Over 8M Thermos jars and bottles recalled after 3 people lost vision
Overview of the Recall Issue
- Many initially assumed contamination or chemical defects; article reveals it’s missing pressure-relief in certain stoppers.
- Fermenting or decomposing food left in the thermos can generate significant gas pressure.
- When opened, lids can eject at high speed, causing impact injuries and, in three reported cases, permanent vision loss.
- Some note the affected jars are marketed for food storage (soups, leftovers, fruit), not just drinks, increasing the risk of fermentation.
Expectations About Pressure-Relief Features
- Debate over whether a pressure-release system should be “expected” in any hot-food container.
- Some are surprised it’s a recall at all and question if simpler, fully sealed designs should be legal.
- Others argue any sealed hot-food vessel should relieve pressure before the lid becomes free, citing existing Thermos models and many bottle cap designs.
- Several commenters point out older or non–US thermoses they’ve used seemingly had no obvious valve, suggesting expectations differ by region and product.
Design, QA, and Cost-Cutting Concerns
- Photos in the recall show lids with and without a central relief feature; some see this as an obvious QA failure.
- Others think the relief was added only after incidents were noticed, and the recall simply updates older, riskier designs.
- There is speculation that newer, simpler lids were cheaper or easier to clean but inadvertently more dangerous.
- Thread geometry (gaps, discontinuities, tapering) is discussed as a common, low-cost way to vent pressure before full lid release.
Personal Responsibility vs.

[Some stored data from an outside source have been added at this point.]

/-- Encoded operands lie in the ranges their entries allow (R123): the fourth part of a slot's check (R125). -/
def Instr.inRange : Instr → Bool
  | .nop => true
  | .add _ _ _ => true
  | .sub _ _ _ => true
  | .mul _ _ _ => true
  | .mulhs _ _ _ => true
  | .mulhu _ _ _ => true
  | .divs _ _ _ => true
  | .divu _ _ _ => true
  | .rems _ _ _ => true
  | .remu _ _ _ => true
  | .and _ _ _ => true
  | .or _ _ _ => true
  | .xor _ _ _ => true
  | .andn _ _ _ => true
  | .shl _ _ _ => true
  | .shr _ _ _ => true
  | .sar _ _ _ => true
  | .rol _ _ _ => true
  | .min _ _ _ => true
  | .max _ _ _ => true
  | .minu _ _ _ => true
  | .maxu _ _ _ => true
  | .clz _ _ => true
  | .popc _ _ => true
  | .sel _ _ _ _ => true
  | .rotm _ _ _ _ => true
  | .addi _ _ _ => true
  | .andi _ _ _ => true
  | .ori _ _ _ => true
  | .xori _ _ _ => true
  | .shli _ _ imm => imm.toNat < 64
  | .shri _ _ imm => imm.toNat < 64
  | .sari _ _ imm => imm.toNat < 64
  | .movk _ _ _ => true
  | .ext _ _ pos len => 1 ≤ len && pos + len ≤ 64
  | .exts _ _ pos len => 1 ≤ len && pos + len ≤ 64
  | .ins _ _ pos len => 1 ≤ len && pos + len ≤ 64
  | .cmp _ cond _ _ => cond ≤ 9
  | .cmpi _ cond _ _ => cond ≤ 9
  | .pand _ _ _ _ _ => true
  | .por _ _ _ _ _ => true
  | .pxor _ _ _ _ _ => true
  | .pandn _ _ _ _ _ => true
  | .pset _ _ => true
  | .ldw _ _ _ _ => true
  | .stw _ _ _ _ => true
  | .ldrow sx _ _ _ => sx % 8 == 0
  | .strow sx _ _ _ => sx % 8 == 0
  | .csrr _ csr => userCsr csr
  | .csrw _ csr => userCsr csr
  | .csrrp _ csr => anyCsr csr
  | .csrwp _ csr => anyCsr csr
  | .br _ _ _ => true
  | .jmp _ => true
  | .jmpr _ => true
  | .call _ _ => true
  | .ret _ => true
  | .loop _ _ => true
  | .loopq _ _ => true
  | .loopswp _ _ _ => true
  | .lbrk => true
  | .ssend _ => true
  | .trap _ => true
  | .tret => true
  | .rcbld _ _ => true
  | .aread _ _ => true
  | .awrite _ _ => true
  | .arw _ _ _ _ => true
  | .adiag _ _ _ => true
  | .tlw _ sx => sx ≤ 52
  | .tlr _ sx => sx ≤ 52
  | .cset _ d _ => d ≤ 8
  | .cget _ d _ => d ≤ 8
  | .cinc _ d _ => d ≤ 8
  | .cstep _ _ => true
  | .xsolve _ _ _ => true
  | .xload _ _ _ => true
  | .xsave _ _ _ => true
  | .vadd _ => true
  | .vsub _ => true
  | .vmul _ => true
  | .vfma _ => true
  | .vmin _ => true
  | .vmax _ => true
  | .vabs _ => true
  | .vneg _ => true
  | .vand _ => true
  | .vor _ => true
  | .vxor _ => true
  | .vnot _ => true
  | .vshl _ => true
  | .vshr _ => true
  | .vsar _ => true
  | .vsel _ => true
  | .vcmpeq _ => true
  | .vcmplt _ => true
  | .vcmple _ => true
  | .vcmpne _ => true
  | .vmov _ => true
  | .vcvt a => cvtFormat (a.xf 0 4) && cvtFormat (a.xf 4 4) && a.xf 0 4 != a.xf 4 4
  | .vquant a => (4 ≤ a.xf 0 4 && a.xf 0 4 ≤ 6) || a.xf 0 4 == 9
  | .vdeq a => (4 ≤ a.xf 0 4 && a.xf 0 4 ≤ 6) || a.xf 0 4 == 9
  | .vexp2 a => !a.ty
  | .vlog2 a => !a.ty
  | .vrcp a => !a.ty
  | .vrsq a => !a.ty
  | .vgelu a => !a.ty
  | .vrotr _ => true
  | .vrotc _ => true
  | .vbcr _ => true
  | .vbcc _ => true
  | .vredr a => a.xf 0 3 ≤ 5 && (a.xf 0 3 ≤ 2 || a.ty)
  | .vredc a => a.xf 0 3 ≤ 5 && (a.xf 0 3 ≤ 2 || a.ty)
  | .vscanr a => a.xf 0 3 ≤ 5 && (a.xf 0 3 ≤ 2 || a.ty)
  | .vscanc a => a.xf 0 3 ≤ 5 && (a.xf 0 3 ≤ 2 || a.ty)
  | .vld a => a.vd + a.xf 0 2 ≤ 2047
  | .vst a => a.v1 + a.xf 0 2 ≤ 2047
  | .vmovs _ => true
  | .vsplat _ => true
  | .viota _ => true
  | .vrand _ => true
  | .vpack a => a.xf 0 2 != 3 && a.xf 3 3 < 2 * 2 ^ a.xf 0 2
  | .vunpk a => a.xf 0 2 != 3 && a.xf 3 3 < 2 * 2 ^ a.xf 0 2
  | .mloadb a => (a.len ≤ 15 && 2 ≤ a.fb && a.fb ≤ 9) || (a.len == 16 && a.fb == 11)
  | .mma a => productRange false true 1 a
  | .mmag a => productRange false true 2 a
  | .mmac a => productRange false false 0 a
  | .mrank a => ((1 ≤ a.fa && a.fa ≤ 3) || a.fa == 10) && a.len ≤ 15
  | .mzero _ => true
  | .mepi a => a.fb == 0
  | .mepiLd a => a.fb == 1
  | .mdrain a => a.fb ≤ 1
  | .mshape _ => true
  | .mstat _ => true
  | .mtest _ => true
  | .kload a => keyFormat a.kf
  | .ksort a => keyFormat a.kf
  | .kstep a => keyFormat a.kf
  | .kmerge a => keyFormat a.kf
  | .ktopk a => keyFormat a.kf
  | .kstore _ => true
  | .kstateRd _ => true
  | .kstateWr _ => true
  | .ccopy _ => true
  | .ccopyf _ => true
  | .cfill _ => true
  | .cgather _ => true
  | .cscatter _ => true
  | .cdispatch a => a.ss ≤ 62
  | .ccombine _ => true
  | .cwait _ => true
  | .cstatus _ => true
  | .migrate a => a.ss ≤ 62
  | .ldrem a => a.fn ≤ 1 && 1 ≤ a.arr && (a.fn == 0 || a.sx % 8 == 0)
  | .strem a => a.fn ≤ 1 && (a.fn == 0 || a.sx % 8 == 0)
  | .atom a => a.fn != 7 || a.sx ≤ 62
  | .scrmw a => a.fn != 7 || a.sx ≤ 62
  | .red a => a.sx % 8 == 0
  | .scld a => a.fn == 0 && 1 ≤ a.arr
  | .scst a => a.fn == 0
  | .drain _ _ => true
  | .fenced _ _ => true
  | .fencep _ _ => true
  | .binit _ _ _ _ => true
  | .barr _ _ _ _ => true
  | .bwait _ _ _ _ => true
  | .send _ => true
  | .recv a => 1 ≤ a.arr
  | .waita _ _ _ _ => true
  | .monclr a => a.fn ≤ 1
  | .cqpush _ _ => true
  | .cqpop _ _ => true
  | .osend a => a.sx % 8 == 0
  | .ostat _ _ => true
  | .atcinv _ sx => sx ≤ 62
  | .plread a => 1 ≤ a.arr
  | .plwrite _ => true
  | .fwait _ _ => true
  | .mmld a => a.fn ≤ 1 && 1 ≤ a.arr && (a.fn == 0 || a.sx % 8 == 0)
  | .mmst a => a.fn ≤ 1 && (a.fn == 0 || a.sx % 8 == 0)
  | .slogreplay _ _ => true
  | .xsolveComplete _ => true
  | .selftestCnt _ => true
  | .followOnStart _ => true
  | .followOnRetire _ => true
  | .nodeLaunch _ _ => true
  | .copyRowArrival _ => true
  | .nodeRetire _ _ => true
  | .wheelPositionIssue _ => true
  | .bwaitTimeout _ => true
  | .waitaTimeout _ => true
  | .monitorTrigger _ _ => true
  | .fwaitTimeout _ => true
  | .firmwareEvent _ => true
  | .landingArrival _ => true
  | .namedCycleHold _ => true
  | .packageBarrierComplete _ => true
  | .commPhaseEnd _ => true
  | .redWindowExpire _ _ => true
  | .flitReceive _ _ _ => true
  | .msgRd _ => true
  | .msgWr _ => true
  | .msgAt _ => true
  | .msgRs _ => true
  | .msgXf _ => true
  | .msgMg _ => true
  | .routeNotice _ _ => true
  | .discover => true
  | .walkerResolve _ => true
  | .start _ _ => true
  | .svDrop _ _ => true
  | .launchPlace _ => true
  | .completionWord _ => true
  | .sliceEnd _ => true
  | .preemptionPoint _ => true
  | .contextRestore _ => true
  | .holdTimeout _ => true
  | .shadowEntry _ => true
  | .sideLogReplay _ _ => true
  | .atsResponse _ _ _ => true
  | .atsInvalidation _ _ => true
  | .pageRequestGrant _ _ _ => true
  | .hostMemoryAccess _ _ _ => true
  | .semRead _ => true
  | .semWrite _ _ => true
  | .rcbsync _ _ => true
  | .controlPortLinkReset _ => true
  | .packageCsrUpdate _ _ _ => true
  | .directoryHeaderWrite _ => true
  | .directoryRootWrite _ _ => true
  | .sweeperVisit _ => true
  | .heatWriteback _ _ => true
  | .cloveStart _ _ => true
  | .migrationRoundEnd _ _ => true
  | .freezeFinalCopy _ _ => true
  | .migrationCommit _ _ => true
  | .freezeTimeout _ _ => true
  | .dieReset _ => true
  | .packageReset => true
  | .rstctlDgo _ _ => true
  | .rstctlPgo _ => true
  | .bringup => true
  | .attreq _ _ => true
  | .attestationReport _ => true
  | .linkDown _ _ => true
  | .opticalEpoch => true
  | .opticalSlotOpen _ => true
  | .opticalSlotClose _ => true
  | .routerEntryWrite _ _ _ => true
  | .slotTableWrite _ _ => true
  | .tempSample => true
  | .levelChangeApply _ _ => true
  | .positionWithhold _ _ => true
  | .positionReturn _ _ => true
  | .hbmCrcRetry _ _ => true
  | .liveRepairComplete _ _ _ _ => true
  | .pcselWrite _ _ _ => true
  | .patctlGo _ _ _ => true
  | .patternRunDone _ _ => true
  | .eyectlGo _ _ _ => true
  | .eyeCaptureDone _ _ => true
  | .repairWrite _ _ _ => true
  | .powerWindowEnd _ => true
  | .governorHoldEnd _ => true
  | .registerWrite _ _ _ => true
  | .wheelMarker _ => true
  | .opticalReceive _ => true
  | .junctionCattrip _ => true
  | .debuggerHalt _ _ => true
  | .powerGating _ _ => true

Manufacturer Duty
- Some blame users for leaving food to rot and opening containers near their faces, invoking “Darwinism” and personal responsibility.
- Others counter that people forget, misjudge contents, or inherit unknown containers, and products should fail safely.
- Several highlight that reputation damage, lawsuits, and societal expectations justify regulation and recalls even when users are careless.
Anecdotes and Safety Habits
- Multiple personal stories of bottles, kefir, kombucha, or soup “exploding” and hitting ceilings or walls; glasses sometimes prevented eye injury.
- Suggestions to always open any sealed container—thermos, soda, champagne—pointed away from the face, as a general safety habit.